# Obsession bows



## dsanders (Jun 25, 2012)

I want to get a new bow. I was torn between the vector 32 and heli m.  I've been seeing and hearing a lot about the obsession bows. Do y'all have any experience or own one? I'm just worried about spending almost a grand on a bow that's from a new/beginning company. Any advice will be very helpful. Thanks


----------



## lungbuster123 (Jun 25, 2012)

They are nice bows....smooth draw, super solid backwall, great valley, and probably the most quiet/vibe free bows ive ever shot. The new company thing is just something you have to deal with. Personally I would be more worried about having a bow I can flat out shoot with then how new the company is. I will say Dennis makes his living from the outdoor industry so he can't afford to let anything bad happen with Obsession Archery or it WILL directly effect his other business. I wouldn't worry about Obsession going anywhere anytime soon though.


----------



## wthunter11 (Jun 25, 2012)

I own a lethal force and I can say this go honestly. They are the real deal. Best advice is try one out. There are plenty of members here who will be willing to let you shoot theirs or at least point you in the right direction. Dennis is on to something huge and I am glad to be able to watch it unfold.


----------



## riskyb (Jun 25, 2012)

I own an obsession ss and its awsome the real deal will prob by a sniper or lethal force soon


----------



## dsanders (Jun 25, 2012)

Well, can I meet someone and shoot their obsession?


----------



## stick_slinger (Jun 25, 2012)

dsanders said:


> Well, can I meet someone and shoot their obsession?



Do you not live within a hour of a pro shop? Or do they not carry Obsessions?

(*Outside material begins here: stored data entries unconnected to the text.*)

-- ==== Sys2Proof/Decode.lean ====
section
/-! DEFINITION. Decoding and encoding of instruction words (R56 to R67). Decoding separates the fields, checks the opcode, the
sub-op, the reserved and the fixed fields, and rejects by cause; what the word says wrongly of a register, a route or a field's
range is found by the instruction itself when it issues (illegalCauses), so that the lowest cause is reported (R67). -/

namespace Sys2Proof

open Sys2Proof.Machine (when lowest)

/-- What a word decodes to: an instruction, or a rejection with its cause and major opcode; `near` is the instruction whose fixed
fields the word breaks, with every cause it breaks them by. -/
inductive Decoded where
  | ok (i : Instr)
  | bad (cause : Nat) (near : Option Instr)
  deriving DecidableEq, Repr

/-- The fields of a word (R56). -/
structure Fields where
  k25 : BitVec 25
  d : Reg
  a : Reg
  ra : BitVec 2
  b : Reg
  rb : BitVec 2
  k11 : BitVec 11
  kind : BitVec 3
  k8 : BitVec 8
  order : BitVec 2
  aop : BitVec 4
  deriving DecidableEq, Repr

def fieldsOf (w : Word) : Fields where
  k25 := w.extractLsb' 0 25
  d := w.extractLsb' 18 7
  a := w.extractLsb' 11 7
  ra := w.extractLsb' 9 2
  b := w.extractLsb' 2 7
  rb := w.extractLsb' 0 2
  k11 := w.extractLsb' 0 11
  kind := w.extractLsb' 8 3
  k8 := w.extractLsb' 0 8
  order := w.extractLsb' 6 2
  aop := w.extractLsb' 2 4

/-- The major opcode of a word. -/
def opcodeOf (w : Word) : BitVec 7 := w.extractLsb' 25 7

/-- An instruction unless a fixed or reserved field is wrong. -/
def fixed (causes : List Nat) (i : Instr) : Decoded :=
  match lowest causes with
  | none => .ok i
  | some c => .bad c (some i)

/-- A one-bit field. -/
def bit (b : Bool) : BitVec 1 := BitVec.ofBool b

/-- The sub-ops of UN (R63). -/
def unSub (f : Fields) : Option Decoded :=
  match f.b.toNat with
  | 0x00 => some (fixed (when (f.rb != 0) 2) (.mov f.d f.a f.ra))
  | 0x01 => some (fixed (when (f.rb != 0) 2) (.not f.d f.a f.ra))
  | 0x02 => some (fixed (when (f.rb != 0) 2) (.neg f.d f.a f.ra))
  | 0x03 => some (fixed (when (f.rb != 0) 2) (.abs f.d f.a f.ra))
  | 0x04 => some (fixed (when (f.rb != 0) 2) (.clz f.d f.a f.ra))
  | 0x05 => some (fixed (when (f.rb != 0) 2) (.popc f.d f.a f.ra))
  | 0x06 => some (fixed (when (f.rb != 0) 2) (.brev f.d f.a f.ra))
  | 0x10 => some (fixed (when (f.rb != 0) 2) (.rcp f.d f.a f.ra))
  | 0x11 => some (fixed (when (f.rb != 0) 2) (.rsq f.d f.a f.ra))
  | 0x12 => some (fixed (when (f.rb != 0) 2) (.sqrt f.d f.a f.ra))
  | 0x13 => some (fixed (when (f.rb != 0) 2) (.exp2 f.d f.a f.ra))
  | 0x14 => some (fixed (when (f.rb != 0) 2) (.log2 f.d f.a f.ra))
  | 0x15 => some (fixed (when (f.rb != 0) 2) (.sint f.d f.a f.ra))
  | 0x16 => some (fixed (when (f.rb != 0) 2) (.cost f.d f.a f.ra))
  | 0x17 => some (fixed (when (f.rb != 0) 2) (.tanh f.d f.a f.ra))
  | 0x18 => some (fixed (when (f.rb != 0) 2) (.flr f.d f.a f.ra))
  | 0x19 => some (fixed (when (f.rb != 0) 2) (.ceil f.d f.a f.ra))
  | 0x1A => some (fixed (when (f.rb != 0) 2) (.trnc f.d f.a f.ra))
  | 0x1B => some (fixed (when (f.rb != 0) 2) (.rint f.d f.a f.ra))
  | 0x1C => some (fixed (when (f.rb != 0) 2) (.frc f.d f.a f.ra))
  | 0x1D => some (fixed (when (f.rb != 0) 2) (.fclass f.d f.a f.ra))
  | 0x1E => some (fixed (when (f.rb != 0) 2 ++ when (f.a != 0x7E#7) 2) (.rand f.d f.ra))
  | _ => none

/-- The sub-ops of QX (R63). -/
def qxSub (f : Fields) : Option Decoded :=
  match f.b.toNat with
  | 0x00 => some (fixed (when (f.rb != 0) 2) (.qswh f.d f.a f.ra))
  | 0x01 => some (fixed (when (f.rb != 0) 2) (.qswv f.d f.a f.ra))
  | 0x02 => some (fixed (when (f.rb != 0) 2) (.qswd f.d f.a f.ra))
  | 0x03 => some (fixed (when (f.rb != 0) 2) (.qbc0 f.d f.a f.ra))
  | 0x04 => some (fixed (when (f.rb != 0) 2) (.qbc1 f.d f.a f.ra))
  | 0x05 => some (fixed (when (f.rb != 0) 2) (.qbc2 f.d f.a f.ra))
  | 0x06 => some (fixed (when (f.rb != 0) 2) (.qbc3 f.d f.a f.ra))
  | 0x07 => some (fixed (when (f.rb != 0) 2) (.qsum f.d f.a f.ra))
  | 0x08 => some (fixed (when (f.rb != 0) 2) (.qmin f.d f.a f.ra))
  | 0x09 => some (fixed (when (f.rb != 0) 2) (.qmax f.d f.a f.ra))
  | 0x0A => some (fixed (when (f.rb != 0) 2) (.qddx f.d f.a f.ra))
  | 0x0B => some (fixed (when (f.rb != 0) 2) (.qddy f.d f.a f.ra))
  | _ => none

/-- The sub-ops of GX (R63). -/
def gxSub (f : Fields) : Option Decoded :=
  match f.b.toNat with
  | 0x00 => some (fixed (when (f.rb != 0) 2 ++ when (f.a != 0x7E#7) 2) (.lane f.d f.ra))
  | 0x01 => some (fixed (when (f.rb != 0) 2 ++ when (f.a != 0x7E#7) 2) (.qidx f.d f.ra))
  | 0x02 => some (fixed (when (f.rb != 0) 2) (.ballot f.d f.a f.ra))
  | 0x03 => some (fixed (when (f.rb != 0) 2) (.vany f.d f.a f.ra))
  | 0x04 => some (fixed (when (f.rb != 0) 2) (.vall f.d f.a f.ra))
  | 0x05 => some (fixed (when (f.rb != 0) 2) (.gsum f.d f.a f.ra))
  | 0x06 => some (fixed (when (f.rb != 0) 2) (.gmin f.d f.a f.ra))
  | 0x07 => some (fixed (when (f.rb != 0) 2) (.gmax f.d f.a f.ra))
  | 0x08 => some (fixed (when (f.rb != 0) 2) (.gscan f.d f.a f.ra))
  | 0x09 => some (fixed (when (f.rb != 0) 2) (.gscanx f.d f.a f.ra))
  | 0x0A => some (fixed (when (f.rb != 0) 2 ++ when (f.a != 0x7E#7) 2) (.elect f.d f.ra))
  | 0x0B => some (fixed (when (f.rb != 0) 2) (.match f.d f.a f.ra))
  | 0x0C => some (fixed (when (f.rb != 0) 2) (.popm f.d f.a f.ra))
  | _ => none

If your in South Carolina, it might be a long shot to get somebody to meet you so you can shoot their bow.. Im sure you wont be dissapointed in any of them.. I personally have the Heli-m and love it.. And that new Archery company is selling bows like Hot Cakes and people are lovin em.

CJ


----------



## dsanders (Jun 25, 2012)

Yeah it may be a long shot, but I'll drive to them. The shoos around here do not carry obsession bows. I've never seen one in person.


----------



## lungbuster123 (Jun 25, 2012)

It's a long ride to Fort Benning but if your ever down this way you can shoot my brothers Lethal Force.


----------



## Haven McCowan (Jun 25, 2012)

A friend of mine owned an obsession ss it blew up twice on him in four months. I would definetly go with the vector 32.


----------



## pasinthrough (Jun 25, 2012)

I'm in North Augusta and have a Lethal Force 28.5" 67 pounds you can try when you like.  I know someone that lives in Greenwood that will have one soon too!  Just shoot me a PM and I'll do what I can for you.


----------



## stick_slinger (Jun 25, 2012)

Haven McCowan said:


> A friend of mine owned an obsession ss it blew up twice on him in four months. I would definetly go with the vector 32.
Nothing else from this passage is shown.